In this step, a plurality of sets of decoders are processed in parallel, the decoders are not divided into priority levels, and the decoders assigned with the IDs can work effectively.

Step 103: and polling whether the plurality of sets of decoders finish decoding or not.

In this step, for the decoded data that completes decoding, go to step 104; the decoders for outstanding decoding continue to wait for polling.

Step 104: and storing the decoded data which is decoded completely in an output buffer area to wait for being read.

In this step, when the output buffer is empty, the decoded data after decoding is stored in the output buffer; when the output buffer area is occupied, the decoded data after decoding is stored in the output buffer area after the data of the output buffer area is read.

Step 105: the decoded data is read, and the number of idle decoders and the ID queue are adjusted.

In this step, the decoder that finishes decoding releases the ID that occupies, this ID is sent to the idle ID queue and queued for the next distribution, the count of the idle decoder register adds 1; and carrying out next round of decoder scheduling processing.

Fig. 2 is a schematic diagram of an apparatus for scheduling multiple sets of decoders in the present invention, as shown in fig. 2, including:

and the input scheduling unit is used for setting and managing the idle decoder and the idle ID queue and detecting whether the input buffer area is occupied. The input scheduling unit allocates ID to the decoder, and the decoder allocated with the ID enters a working state; wherein,

the input scheduling unit at least comprises an idle decoder number register and an idle ID queue register:

the number register of the idle decoder is used for managing the number of the idle decoders, when one decoder is started or released, the pointer A used for indicating the number of the idle decoders moves forward or backward by one bit from the current position, and correspondingly, the count of the number register of the idle decoders is subtracted by 1 or added by 1; when the idle decoder register count is 0, the multiple sets of decoders are all in working state.

The idle ID queue register is used for managing idle IDs in the idle ID queue, the pointer B is always positioned at the head end of the idle ID queue, and when the decoder needs to distribute the IDs, the ID at the position of the pointer B is used; the position indicated by the pointer C represents the number of valid idle IDs, when each valid ID is read, the pointer C sequentially moves forward by one bit, an invalid ID mark is added to the original position, and when an invalid ID mark is added to the pointer B, all the IDs are occupied.

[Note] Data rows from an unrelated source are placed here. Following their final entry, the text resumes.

section
variable (s : State) (blk k : Nat)
@[simp] theorem State.bump_pending : (s.bump blk k).pending = s.pending := by obtain ⟨e, f, c, h⟩ := s.bump_frame blk k; rw [h]
@[simp] theorem State.bump_fresh : (s.bump blk k).fresh = s.fresh := by obtain ⟨e, f, c, h⟩ := s.bump_frame blk k; rw [h]
@[simp] theorem State.bump_now : (s.bump blk k).now = s.now := by obtain ⟨e, f, c, h⟩ := s.bump_frame blk k; rw [h]
@[simp] theorem State.bump_pwr : (s.bump blk k).pwr = s.pwr := by obtain ⟨e, f, c, h⟩ := s.bump_frame blk k; rw [h]
@[simp] theorem State.bump_sensors : (s.bump blk k).sensors = s.sensors := by obtain ⟨e, f, c, h⟩ := s.bump_frame blk k; rw [h]
@[simp] theorem State.bump_parts : (s.bump blk k).parts = s.parts := by obtain ⟨e, f, c, h⟩ := s.bump_frame blk k; rw [h]
@[simp] theorem State.bump_ctxs : (s.bump blk k).ctxs = s.ctxs := by obtain ⟨e, f, c, h⟩ := s.bump_frame blk k; rw [h]
@[simp] theorem State.bump_exts : (s.bump blk k).exts = s.exts := by obtain ⟨e, f, c, h⟩ := s.bump_frame blk k; rw [h]
@[simp] theorem State.bump_shares : (s.bump blk k).shares = s.shares := by obtain ⟨e, f, c, h⟩ := s.bump_frame blk k; rw [h]
@[simp] theorem State.bump_gmap : (s.bump blk k).gmap = s.gmap := by obtain ⟨e, f, c, h⟩ := s.bump_frame blk k; rw [h]
@[simp] theorem State.bump_rmap : (s.bump blk k).rmap = s.rmap := by obtain ⟨e, f, c, h⟩ := s.bump_frame blk k; rw [h]
@[simp] theorem State.bump_prots : (s.bump blk k).prots = s.prots := by obtain ⟨e, f, c, h⟩ := s.bump_frame blk k; rw [h]
@[simp] theorem State.bump_combs : (s.bump blk k).combs = s.combs := by obtain ⟨e, f, c, h⟩ := s.bump_frame blk k; rw [h]
@[simp] theorem State.bump_group : (s.bump blk k).group = s.group := by obtain ⟨e, f, c, h⟩ := s.bump_frame blk k; rw [h]
@[simp] theorem State.bump_elder : (s.bump blk k).elder = s.elder := by obtain ⟨e, f, c, h⟩ := s.bump_frame blk k; rw [h]
@[simp] theorem State.bump_regions : (s.bump blk k).regions = s.regions := by obtain ⟨e, f, c, h⟩ := s.bump_frame blk k; rw [h]
@[simp] theorem State.bump_slices : (s.bump blk k).slices = s.slices := by obtain ⟨e, f, c, h⟩ := s.bump_frame blk k; rw [h]
@[simp] theorem State.bump_agents : (s.bump blk k).agents = s.agents := by obtain ⟨e, f, c, h⟩ := s.bump_frame blk k; rw [h]
@[simp] theorem State.bump_pred : (s.bump blk k).pred = s.pred := by obtain ⟨e, f, c, h⟩ := s.bump_frame blk k; rw [h]
@[simp] theorem State.bump_orphanScan : (s.bump blk k).orphanScan = s.orphanScan := by obtain ⟨e, f, c, h⟩ := s.bump_frame blk k; rw [h]
@[simp] theorem State.bump_dram : (s.bump blk k).dram = s.dram := by obtain ⟨e, f, c, h⟩ := s.bump_frame blk k; rw [h]
@[simp] theorem State.bump_lines : (s.bump blk k).lines = s.lines := by obtain ⟨e, f, c, h⟩ := s.bump_frame blk k; rw [h]
@[simp] theorem State.bump_splits : (s.bump blk k).splits = s.splits := by obtain ⟨e, f, c, h⟩ := s.bump_frame blk k; rw [h]
@[simp] theorem State.bump_nextSplit : (s.bump blk k).nextSplit = s.nextSplit := by obtain ⟨e, f, c, h⟩ := s.bump_frame blk k; rw [h]
@[simp] theorem State.bump_stks : (s.bump blk k).stks = s.stks := by obtain ⟨e, f, c, h⟩ := s.bump_frame blk k; rw [h]
@[simp] theorem State.bump_mem : (s.bump blk k).mem = s.mem := by obtain ⟨e, f, c, h⟩ := s.bump_frame blk k; rw [h]
@[simp] theorem State.bump_tiles : (s.bump blk k).tiles = s.tiles := by obtain ⟨e, f, c, h⟩ := s.bump_frame blk k; rw [h]
@[simp] theorem State.bump_lands : (s.bump blk k).lands = s.lands := by obtain ⟨e, f, c, h⟩ := s.bump_frame blk k; rw [h]
@[simp] theorem State.bump_walkers : (s.bump blk k).walkers = s.walkers := by obtain ⟨e, f, c, h⟩ := s.bump_frame blk k; rw [h]
@[simp] theorem State.bump_keeper : (s.bump blk k).keeper = s.keeper := by obtain ⟨e, f, c, h⟩ := s.bump_frame blk k; rw [h]
@[simp] theorem State.bump_repl : (s.bump blk k).repl = s.repl := by obtain ⟨e, f, c, h⟩ := s.bump_frame blk k; rw [h]
@[simp] theorem State.bump_sched : (s.bump blk k).sched = s.sched := by obtain ⟨e, f, c, h⟩ := s.bump_frame blk k; rw [h]
@[simp] theorem State.bump_ports : (s.bump blk k).ports = s.ports := by obtain ⟨e, f, c, h⟩ := s.bump_frame blk k; rw [h]
@[simp] theorem State.bump_dies : (s.bump blk k).dies = s.dies := by obtain ⟨e, f, c, h⟩ := s.bump_frame blk k; rw [h]
@[simp] theorem State.bump_node : (s.bump blk k).node = s.node := by obtain ⟨e, f, c, h⟩ := s.bump_frame blk k; rw [h]
@[simp] theorem State.bump_rx : (s.bump blk k).rx = s.rx := by obtain ⟨e, f, c, h⟩ := s.bump_frame blk k; rw [h]
@[simp] theorem State.bump_tx : (s.bump blk k).tx = s.tx := by obtain ⟨e, f, c, h⟩ := s.bump_frame blk k; rw [h]
@[simp] theorem State.bump_origs : (s.bump blk k).origs = s.origs := by obtain ⟨e, f, c, h⟩ := s.bump_frame blk k; rw [h]
@[simp] theorem State.bump_fwds : (s.bump blk k).fwds = s.fwds := by obtain ⟨e, f, c, h⟩ := s.bump_frame blk k; rw [h]
@[simp] theorem State.bump_nextRtag : (s.bump blk k).nextRtag = s.nextRtag := by obtain ⟨e, f, c, h⟩ := s.bump_frame blk k; rw [h]
@[simp] theorem State.bump_released : (s.bump blk k).released = s.released := by obtain ⟨e, f, c, h⟩ := s.bump_frame blk k; rw [h]
@[simp] theorem State.bump_limits : (s.bump blk k).limits = s.limits := by obtain ⟨e, f, c, h⟩ := s.bump_frame blk k; rw [h]
@[simp] theorem State.bump_limHeld : (s.bump blk k).limHeld = s.limHeld := by obtain ⟨e, f, c, h⟩ := s.bump_frame blk k; rw [h]
@[simp] theorem State.bump_admHeld : (s.bump blk k).admHeld = s.admHeld := by obtain ⟨e, f, c, h⟩ := s.bump_frame blk k; rw [h]
@[simp] theorem State.bump_qor : (s.bump blk k).qor = s.qor := by obtain ⟨e, f, c, h⟩ := s.bump_frame blk k; rw [h]
@[simp] theorem State.bump_mboxes : (s.bump blk k).mboxes = s.mboxes := by obtain ⟨e, f, c, h⟩ := s.bump_frame blk k; rw [h]
@[simp] theorem State.bump_cmds : (s.bump blk k).cmds = s.cmds := by obtain ⟨e, f, c, h⟩ := s.bump_frame blk k; rw [h]
@[simp] theorem State.bump_stew : (s.bump blk k).stew = s.stew := by obtain ⟨e, f, c, h⟩ := s.bump_frame blk k; rw [h]
@[simp] theorem State.bump_journal : (s.bump blk k).journal = s.journal := by obtain ⟨e, f, c, h⟩ := s.bump_frame blk k; rw [h]
@[simp] theorem State.bump_vectors : (s.bump blk k).vectors = s.vectors := by obtain ⟨e, f, c, h⟩ := s.bump_frame blk k; rw [h]
@[simp] theorem State.bump_rings : (s.bump blk k).rings = s.rings := by obtain ⟨e, f, c, h⟩ := s.bump_frame blk k; rw [h]
@[simp] theorem State.bump_keys : (s.bump blk k).keys = s.keys := by obtain ⟨e, f, c, h⟩ := s.bump_frame blk k; rw [h]
@[simp] theorem State.bump_derived : (s.bump blk k).derived = s.derived := by obtain ⟨e, f, c, h⟩ := s.bump_frame blk k; rw [h]
end

section
variable (s : State) (blk k : Nat)
@[simp] theorem State.bin_pending : (s.bin blk k).pending = s.pending := by obtain ⟨e, f, c, h⟩ := s.bin_frame blk k; rw [h]
@[simp] theorem State.bin_fresh : (s.bin blk k).fresh = s.fresh := by obtain ⟨e, f, c, h⟩ := s.bin_frame blk k; rw [h]
@[simp] theorem State.bin_now : (s.bin blk k).now = s.now := by obtain ⟨e, f, c, h⟩ := s.bin_frame blk k; rw [h]
@[simp] theorem State.bin_pwr : (s.bin blk k).pwr = s.pwr := by obtain ⟨e, f, c, h⟩ := s.bin_frame blk k; rw [h]
@[simp] theorem State.bin_sensors : (s.bin blk k).sensors = s.sensors := by obtain ⟨e, f, c, h⟩ := s.bin_frame blk k; rw [h]
@[simp] theorem State.bin_parts : (s.bin blk k).parts = s.parts := by obtain ⟨e, f, c, h⟩ := s.bin_frame blk k; rw [h]
@[simp] theorem State.bin_ctxs : (s.bin blk k).ctxs = s.ctxs := by obtain ⟨e, f, c, h⟩ := s.bin_frame blk k; rw [h]
@[simp] theorem State.bin_exts : (s.bin blk k).exts = s.exts := by obtain ⟨e, f, c, h⟩ := s.bin_frame blk k; rw [h]
@[simp] theorem State.bin_shares : (s.bin blk k).shares = s.shares := by obtain ⟨e, f, c, h⟩ := s.bin_frame blk k; rw [h]
@[simp] theorem State.bin_gmap : (s.bin blk k).gmap = s.gmap := by obtain ⟨e, f, c, h⟩ := s.bin_frame blk k; rw [h]
@[simp] theorem State.bin_rmap : (s.bin blk k).rmap = s.rmap := by obtain ⟨e, f, c, h⟩ := s.bin_frame blk k; rw [h]
@[simp] theorem State.bin_prots : (s.bin blk k).prots = s.prots := by obtain ⟨e, f, c, h⟩ := s.bin_frame blk k; rw [h]
@[simp] theorem State.bin_combs : (s.bin blk k).combs = s.combs := by obtain ⟨e, f, c, h⟩ := s.bin_frame blk k; rw [h]
@[simp] theorem State.bin_group : (s.bin blk k).group = s.group := by obtain ⟨e, f, c, h⟩ := s.bin_frame blk k; rw [h]
@[simp] theorem State.bin_elder : (s.bin blk k).elder = s.elder := by obtain ⟨e, f, c, h⟩ := s.bin_frame blk k; rw [h]
@[simp] theorem State.bin_regions : (s.bin blk k).regions = s.regions := by obtain ⟨e, f, c, h⟩ := s.bin_frame blk k; rw [h]
@[simp] theorem State.bin_slices : (s.bin blk k).slices = s.slices := by obtain ⟨e, f, c, h⟩ := s.bin_frame blk k; rw [h]
@[simp] theorem State.bin_agents : (s.bin blk k).agents = s.agents := by obtain ⟨e, f, c, h⟩ := s.bin_frame blk k; rw [h]
@[simp] theorem State.bin_pred : (s.bin blk k).pred = s.pred := by obtain ⟨e, f, c, h⟩ := s.bin_frame blk k; rw [h]
@[simp] theorem State.bin_orphanScan : (s.bin blk k).orphanScan = s.orphanScan := by obtain ⟨e, f, c, h⟩ := s.bin_frame blk k; rw [h]
@[simp] theorem State.bin_dram : (s.bin blk k).dram = s.dram := by obtain ⟨e, f, c, h⟩ := s.bin_frame blk k; rw [h]
@[simp] theorem State.bin_lines : (s.bin blk k).lines = s.lines := by obtain ⟨e, f, c, h⟩ := s.bin_frame blk k; rw [h]
@[simp] theorem State.bin_splits : (s.bin blk k).splits = s.splits := by obtain ⟨e, f, c, h⟩ := s.bin_frame blk k; rw [h]
@[simp] theorem State.bin_nextSplit : (s.bin blk k).nextSplit = s.nextSplit := by obtain ⟨e, f, c, h⟩ := s.bin_frame blk k; rw [h]
@[simp] theorem State.bin_stks : (s.bin blk k).stks = s.stks := by obtain ⟨e, f, c, h⟩ := s.bin_frame blk k; rw [h]
@[simp] theorem State.bin_mem : (s.bin blk k).mem = s.mem := by obtain ⟨e, f, c, h⟩ := s.bin_frame blk k; rw [h]
@[simp] theorem State.bin_tiles : (s.bin blk k).tiles = s.tiles := by obtain ⟨e, f, c, h⟩ := s.bin_frame blk k; rw [h]
@[simp] theorem State.bin_lands : (s.bin blk k).lands = s.lands := by obtain ⟨e, f, c, h⟩ := s.bin_frame blk k; rw [h]
@[simp] theorem State.bin_walkers : (s.bin blk k).walkers = s.walkers := by obtain ⟨e, f, c, h⟩ := s.bin_frame blk k; rw [h]
@[simp] theorem State.bin_keeper : (s.bin blk k).keeper = s.keeper := by obtain ⟨e, f, c, h⟩ := s.bin_frame blk k; rw [h]
@[simp] theorem State.bin_repl : (s.bin blk k).repl = s.repl := by obtain ⟨e, f, c, h⟩ := s.bin_frame blk k; rw [h]
@[simp] theorem State.bin_sched : (s.bin blk k).sched = s.sched := by obtain ⟨e, f, c, h⟩ := s.bin_frame blk k; rw [h]
@[simp] theorem State.bin_ports : (s.bin blk k).ports = s.ports := by obtain ⟨e, f, c, h⟩ := s.bin_frame blk k; rw [h]
@[simp] theorem State.bin_dies : (s.bin blk k).dies = s.dies := by obtain ⟨e, f, c, h⟩ := s.bin_frame blk k; rw [h]
@[simp] theorem State.bin_node : (s.bin blk k).node = s.node := by obtain ⟨e, f, c, h⟩ := s.bin_frame blk k; rw [h]
@[simp] theorem State.bin_rx : (s.bin blk k).rx = s.rx := by obtain ⟨e, f, c, h⟩ := s.bin_frame blk k; rw [h]
@[simp] theorem State.bin_tx : (s.bin blk k).tx = s.tx := by obtain ⟨e, f, c, h⟩ := s.bin_frame blk k; rw [h]
@[simp] theorem State.bin_origs : (s.bin blk k).origs = s.origs := by obtain ⟨e, f, c, h⟩ := s.bin_frame blk k; rw [h]
@[simp] theorem State.bin_fwds : (s.bin blk k).fwds = s.fwds := by obtain ⟨e, f, c, h⟩ := s.bin_frame blk k; rw [h]
@[simp] theorem State.bin_nextRtag : (s.bin blk k).nextRtag = s.nextRtag := by obtain ⟨e, f, c, h⟩ := s.bin_frame blk k; rw [h]
@[simp] theorem State.bin_released : (s.bin blk k).released = s.released := by obtain ⟨e, f, c, h⟩ := s.bin_frame blk k; rw [h]
@[simp] theorem State.bin_limits : (s.bin blk k).limits = s.limits := by obtain ⟨e, f, c, h⟩ := s.bin_frame blk k; rw [h]
@[simp] theorem State.bin_limHeld : (s.bin blk k).limHeld = s.limHeld := by obtain ⟨e, f, c, h⟩ := s.bin_frame blk k; rw [h]
@[simp] theorem State.bin_admHeld : (s.bin blk k).admHeld = s.admHeld := by obtain ⟨e, f, c, h⟩ := s.bin_frame blk k; rw [h]
@[simp] theorem State.bin_qor : (s.bin blk k).qor = s.qor := by obtain ⟨e, f, c, h⟩ := s.bin_frame blk k; rw [h]
@[simp] theorem State.bin_mboxes : (s.bin blk k).mboxes = s.mboxes := by obtain ⟨e, f, c, h⟩ := s.bin_frame blk k; rw [h]
@[simp] theorem State.bin_cmds : (s.bin blk k).cmds = s.cmds := by obtain ⟨e, f, c, h⟩ := s.bin_frame blk k; rw [h]
@[simp] theorem State.bin_stew : (s.bin blk k).stew = s.stew := by obtain ⟨e, f, c, h⟩ := s.bin_frame blk k; rw [h]
@[simp] theorem State.bin_journal : (s.bin blk k).journal = s.journal := by obtain ⟨e, f, c, h⟩ := s.bin_frame blk k; rw [h]
@[simp] theorem State.bin_vectors : (s.bin blk k).vectors = s.vectors := by obtain ⟨e, f, c, h⟩ := s.bin_frame blk k; rw [h]
@[simp] theorem State.bin_rings : (s.bin blk k).rings = s.rings := by obtain ⟨e, f, c, h⟩ := s.bin_frame blk k; rw [h]
@[simp] theorem State.bin_keys : (s.bin blk k).keys = s.keys := by obtain ⟨e, f, c, h⟩ := s.bin_frame blk k; rw [h]
@[simp] theorem State.bin_derived : (s.bin blk k).derived = s.derived := by obtain ⟨e, f, c, h⟩ := s.bin_frame blk k; rw [h]
end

The input buffer area is used for caching data to be decoded which are to enter the parallel processing unit of the decoder, the input buffer area only caches one Transmission Block (TB) data at a time, the data to be cached is read and then the next data to be decoded is cached, and the occupied storage space is small.

The resource parallel processing unit of the decoder is used for realizing the parallel processing of the plurality of sets of decoders when the plurality of sets of decoders all occupy the ID, the decoders have no priority division and are treated equally, for example, the decoder A obtains long packet data first, the decoder B obtains short packet data later, the decoder B completes decoding earlier than the decoder A due to different packet lengths, and the decoder B can immediately be authorized to obtain new data to be decoded to start a new round of decoding without waiting for the decoder A to complete decoding after completing decoding, so that the data processing efficiency is improved.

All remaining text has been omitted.